A major challenge facing the ride-sharing company is that while regulators require data to manage traffic patterns, facilitate municipal planning and other uses, the requests on companies like Uber are more invasive than requests made of companies that do not utilize a technological infrastructure – partially because the regulators know Uber data exists and is traceable, while that is seldom true for taxi or limousine companies.

“While the line between the digital and real world has blurred, the way regulators approach data remains unchanged,” Uber wrote in the Medium post, “And while this kind of trip data doesn't include personal information, it can reveal patterns of behavior — and is more than regulators need to do their jobs. It's why Uber frequently tries to narrow the scope of these demands, though our efforts are typically rebuffed.”

The company is caught in an adversarial relationship with many municipalities, as it has sometimes been viewed as a disruptive threat to established interest groups such as taxi and limousines services that support local officials.

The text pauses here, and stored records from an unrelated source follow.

-- ==== Sys2Proof/Word.lean ====
section
/-! DEFINITION. The word types of the niche line and of the settings: bytes, 16-bit and 32-bit words. -/

namespace Sys2Proof

/-- One character of the niche line, and one byte of a payload. -/
abbrev Byte := BitVec 8

/-- A parameter value as the niche line carries it (R167), and the CRC of a frame (R156). -/
abbrev Half := BitVec 16

/-- The time base of the report queue: 32 bits wide, and it wraps (R169). -/
abbrev Stamp := BitVec 32

end Sys2Proof
end

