-- ==== Sys2Proof/Machine/Settings.lean ====
section
/-! DEFINITION. The settings: every parameter of units 0 to 14, the fourteen active flags and the scenario table
(chapter 12), with the factory defaults and the ranges of the parameter tables. -/

namespace Sys2Proof.Machine

/-- Priority mode of the feed arbiter (R82). -/
inductive PriorityMode where
  | fixed | rotating
  deriving DecidableEq, Repr, Inhabited

/-- Lock policy of a door (R109). -/
inductive LockPolicy where
  | lockedWhenClosed | never
  deriving DecidableEq, Repr, Inhabited

/-- Door policy of a scenario entry (R139). -/
inductive DoorPolicy where
  | openHold | unlock | keep
  deriving DecidableEq, Repr, Inhabited

/-- Parameters of unit 0 (section 12.1), in index order. -/
structure ControllerSettings where
  linkTimeout : Nat
  slotCount : Nat
  priority : PriorityMode
  autoResume : Bool
  pressFan : Option (Fin 4)
  enumStation : Nat
  deriving DecidableEq, Repr, Inhabited

/-- Parameters of a channel unit (section 1.7), in index order, and the unit's active flag. -/
structure ChannelSettings where
  kind : ChannelKind
  zero : Nat
  span : Nat
  window : Nat
  faultPersistence : Nat
  t1 : Int
  t2 : Int
  t3 : Int
  hysteresis : Nat
  upPersistence : Nat
  downPersistence : Nat
  substitute : Nat
  contributes : Bool
  active : Bool
  deriving DecidableEq, Repr, Inhabited

/-- Parameters of a fan unit (section 3.9), in index order, and the unit's active flag. -/
structure FanSettings where
  defaultDir : Dir
  speed0 : Nat
  speed1 : Nat
  speed2 : Nat
  speed3 : Nat
  rampUp : Nat
  rampDown : Nat
  minDwell : Nat
  coastLimit : Nat
  pulsesPerRev : Nat
  prescale : Nat
  filterN : Nat
  ratedRpm : Nat
  tolerance : Nat
  verifyWindow : Nat
  startLimit : Nat
  maxCredits : Nat
  creditInterval : Nat
  tripLimit : Nat
  standby : Nat
  boost : Nat
  relief : Nat
  active : Bool
  deriving DecidableEq, Repr, Inhabited

/-- Parameters of a door unit (section 6.10), in index order, and the unit's active flag. -/
structure DoorSettings where
  openPosition : Nat
  creepZone : Nat
  tolerance : Nat
  travelLimit : Nat
  holdOpenTime : Nat
  autoReclose : Bool
  lockPolicy : LockPolicy
  pressureChannel : Option (Fin 8)
  pressureLimit : Nat
  reliefTimeout : Nat
  blindTime : Nat
  retries : Nat
  stepSize : Nat
  active : Bool
  deriving DecidableEq, Repr, Inhabited

/-- A fan entry of a scenario record (R133). -/
structure FanEntry where
  fan : Fin 4
  dir : Dir
  speed : Nat
  delay : Nat
  deriving DecidableEq, Repr, Inhabited

/-- A door entry of a scenario record (R133). -/
structure DoorEntry where
  door : Fin 2
  policy : DoorPolicy
  deriving DecidableEq, Repr, Inhabited

/-- A scenario record: its two lists, in the order written (R133). -/
structure ScenarioRecord where
  fans : List FanEntry
  doors : List DoorEntry
  deriving DecidableEq, Repr, Inhabited

/-- The settings, working or stored (chapter 12). -/
structure Settings where
  controller : ControllerSettings
  channels : Vector ChannelSettings 8
  fans : Vector FanSettings 4
  doors : Vector DoorSettings 2
  scenarios : Vector ScenarioRecord 15
  deriving DecidableEq, Repr, Inhabited

/-- The eight channels, the four fans and the two doors, in unit order. -/
def allChannels : List (Fin 8) := [0, 1, 2, 3, 4, 5, 6, 7]
def allFans : List (Fin 4) := [0, 1, 2, 3]
def allDoors : List (Fin 2) := [0, 1]

/-! ### Factory defaults (the Default columns of the parameter tables) -/

def ControllerSettings.factory : ControllerSettings :=
  { linkTimeout := 10, slotCount := 1, priority := .fixed, autoResume := false, pressFan := none, enumStation := 0 }

def ChannelSettings.factory : ChannelSettings :=
  { kind := .generic, zero := 640, span := 4096, window := 8, faultPersistence := 20, t1 := 32767, t2 := 32767,
    t3 := 32767, hysteresis := 0, upPersistence := 10, downPersistence := 50, substitute := 2, contributes := false,
    active := true }

def FanSettings.factory : FanSettings :=
  { defaultDir := .fwd, speed0 := 0, speed1 := 300, speed2 := 600, speed3 := 1000, rampUp := 50, rampDown := 100,
    minDwell := 10, coastLimit := 90, pulsesPerRev := 2, prescale := 1, filterN := 4, ratedRpm := 1450,
    tolerance := 20, verifyWindow := 10, startLimit := 30, maxCredits := 6, creditInterval := 10, tripLimit := 3,
    standby := 0, boost := 800, relief := 200, active := true }

def DoorSettings.factory : DoorSettings :=
  { openPosition := 4000, creepZone := 300, tolerance := 10, travelLimit := 15, holdOpenTime := 60,
    autoReclose := true, lockPolicy := .lockedWhenClosed, pressureChannel := none, pressureLimit := 50,
    reliefTimeout := 8, blindTime := 3, retries := 3, stepSize := 100, active := true }

/-- A record never written is empty (R133). -/
def ScenarioRecord.empty : ScenarioRecord := { fans := [], doors := [] }

/-- What a loading takes when the check value fails (R178): every default, every flag set, every record empty. -/
def Settings.factory : Settings :=
  { controller := .factory
    channels := Vector.replicate 8 .factory
    fans := Vector.replicate 4 .factory
    doors := Vector.replicate 2 .factory
    scenarios := Vector.replicate 15 .empty }

/-! ### Ranges -/

/-- The gas kinds (R1). -/
def isGas : ChannelKind → Bool
  | .co | .no2 | .opacity => true
  | .dpress | .airvel | .generic => false

/-- The lower bound of a kind's range (R1). -/
def kindLow (k : ChannelKind) : Int := if isGas k then 0 else -32768

/-- The upper bound of every kind's range (R1). -/
def kindHigh : Int := 32767

/-- `x` lies in the inclusive range. -/
def within (lo hi x : Nat) : Bool := lo ≤ x && x ≤ hi

def ControllerSettings.inRange (p : ControllerSettings) : Bool :=
  within 1 60 p.linkTimeout && within 1 2 p.slotCount && within 0 32 p.enumStation

def ChannelSettings.inRange (p : ChannelSettings) : Bool :=
  within 0 4000 p.zero && within 0 65535 p.span && within 1 64 p.window && within 1 255 p.faultPersistence &&
  (kindLow p.kind ≤ p.t1 && p.t1 ≤ p.t2 && p.t2 ≤ p.t3 && p.t3 ≤ kindHigh) &&
  within 0 32767 p.hysteresis && within 1 255 p.upPersistence && within 1 255 p.downPersistence &&
  within 0 3 p.substitute && (!p.contributes || isGas p.kind)

def isDivider (n : Nat) : Bool := n == 1 || n == 2 || n == 4 || n == 8

def FanSettings.inRange (p : FanSettings) : Bool :=
  within 0 1000 p.speed0 && within 0 1000 p.speed1 && within 0 1000 p.speed2 && within 0 1000 p.speed3 &&
  within 1 1000 p.rampUp && within 1 1000 p.rampDown && within 2 60 p.minDwell && within 10 600 p.coastLimit &&
  within 0 16 p.pulsesPerRev && isDivider p.prescale && isDivider p.filterN && within 100 9999 p.ratedRpm &&
  within 5 50 p.tolerance && within 2 60 p.verifyWindow && within 5 60 p.startLimit && within 1 12 p.maxCredits &&
  within 1 60 p.creditInterval && within 1 10 p.tripLimit && within 0 1000 p.standby && within 0 1000 p.boost &&
  within 0 1000 p.relief

def DoorSettings.inRange (p : DoorSettings) : Bool :=
  within 100 30000 p.openPosition && within 0 2000 p.creepZone && within 1 100 p.tolerance &&
  within 2 60 p.travelLimit && within 5 600 p.holdOpenTime && within 10 500 p.pressureLimit &&
  within 1 30 p.reliefTimeout && within 0 10 p.blindTime && within 0 5 p.retries && within 1 1000 p.stepSize

/-- R133: at most four fan and two door entries, none twice, speeds 0..1000, delays 0..255 s. -/
def ScenarioRecord.inRange (r : ScenarioRecord) : Bool :=
  (r.fans.map (·.fan)).Nodup && (r.doors.map (·.door)).Nodup &&
  r.fans.all fun e => within 0 1000 e.speed && within 0 255 e.delay

/-- Every value lies in the range its parameter table gives it, and the relations of R18 hold. -/
def Settings.inRange (p : Settings) : Bool :=
  p.controller.inRange && (allChannels.all fun c => p.channels[c].inRange) &&
  (allFans.all fun f => p.fans[f].inRange) && (allDoors.all fun d => p.doors[d].inRange) &&
  p.scenarios.toList.all ScenarioRecord.inRange

end Sys2Proof.Machine
end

In the report, Uber wrote that it attempted to negotiate a narrower scope of data requested by regulatory officials. The companies complied with regulator's requests for information, after successfully negotiating a narrower scope of data required in 42.4% of the requests. The company complied with regulatory requests but was unsuccessful in attempts to negotiate a narrower scope in 36.7% of requests.

The timing of Uber's disclosure may have an “interesting impact” on the dialog with European regulators, who have already voiced concerns regarding privacy related to the Privacy Shield agreement, said Mary Hildebrand, chair of Lowenstein Sandler's privacy and information security practice, in speaking with SCMagazine.com. On Wednesday, a group of European data privacy regulators known as the Article 29 Working Party ruled that Privacy Shield does not adequately address the bulk collection of data on private citizens.

“Uber's transparency report doesn't add much fuel to the fire in terms of general criticism from the EU regarding Privacy Shield,” said Mike Godwin, director of innovation policy and general counsel for the R Street Institute, speaking with SCMagazine.com. If is determined that other government agencies were given access to this user data, that may change the equation, added Godwin. “But that is not what we're seeing now.”